Stored data
= = =

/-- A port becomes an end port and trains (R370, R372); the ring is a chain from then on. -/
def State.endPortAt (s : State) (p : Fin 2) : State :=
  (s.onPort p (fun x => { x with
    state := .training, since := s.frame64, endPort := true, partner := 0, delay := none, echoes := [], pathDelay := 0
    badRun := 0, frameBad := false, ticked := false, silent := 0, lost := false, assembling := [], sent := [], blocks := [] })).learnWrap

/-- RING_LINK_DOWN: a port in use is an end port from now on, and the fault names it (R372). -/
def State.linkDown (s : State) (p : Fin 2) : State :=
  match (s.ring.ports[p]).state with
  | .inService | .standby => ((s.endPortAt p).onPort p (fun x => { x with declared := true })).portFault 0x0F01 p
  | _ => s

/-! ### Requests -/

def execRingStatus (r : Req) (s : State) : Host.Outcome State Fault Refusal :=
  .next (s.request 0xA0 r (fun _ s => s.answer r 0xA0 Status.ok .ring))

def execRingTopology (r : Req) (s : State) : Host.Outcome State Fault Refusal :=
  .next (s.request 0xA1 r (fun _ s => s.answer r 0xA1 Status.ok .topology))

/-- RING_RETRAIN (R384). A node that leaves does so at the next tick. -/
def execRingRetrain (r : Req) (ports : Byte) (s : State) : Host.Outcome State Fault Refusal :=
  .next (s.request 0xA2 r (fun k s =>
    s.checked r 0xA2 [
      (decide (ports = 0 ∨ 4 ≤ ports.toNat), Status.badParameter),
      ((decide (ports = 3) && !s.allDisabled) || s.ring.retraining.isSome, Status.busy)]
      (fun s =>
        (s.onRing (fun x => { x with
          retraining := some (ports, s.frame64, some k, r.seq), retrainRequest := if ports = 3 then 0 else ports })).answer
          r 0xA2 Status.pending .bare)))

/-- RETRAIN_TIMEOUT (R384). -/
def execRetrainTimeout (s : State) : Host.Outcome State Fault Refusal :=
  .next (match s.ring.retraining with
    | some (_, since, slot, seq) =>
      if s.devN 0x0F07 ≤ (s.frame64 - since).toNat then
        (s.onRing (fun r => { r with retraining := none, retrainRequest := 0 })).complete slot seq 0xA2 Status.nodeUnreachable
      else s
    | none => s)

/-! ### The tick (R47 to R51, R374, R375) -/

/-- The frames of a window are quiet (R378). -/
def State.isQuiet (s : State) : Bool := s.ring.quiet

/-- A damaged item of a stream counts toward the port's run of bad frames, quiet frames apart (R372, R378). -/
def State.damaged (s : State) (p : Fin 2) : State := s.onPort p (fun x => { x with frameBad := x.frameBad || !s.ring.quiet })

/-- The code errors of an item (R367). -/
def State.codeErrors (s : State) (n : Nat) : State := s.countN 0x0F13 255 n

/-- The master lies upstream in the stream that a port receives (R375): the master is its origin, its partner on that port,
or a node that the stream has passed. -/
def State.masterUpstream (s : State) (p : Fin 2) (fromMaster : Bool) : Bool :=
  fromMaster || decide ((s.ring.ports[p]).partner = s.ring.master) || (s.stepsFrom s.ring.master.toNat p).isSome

= = =

| Your instructions |
For each line in the data that contains the string "true", give a copy of that line.

| Finished task |
    state := .training, since := s.frame64, endPort := true, partner := 0, delay := none, echoes := [], pathDelay := 0
  | .inService | .standby => ((s.endPortAt p).onPort p (fun x => { x with declared := true })).portFault 0x0F01 p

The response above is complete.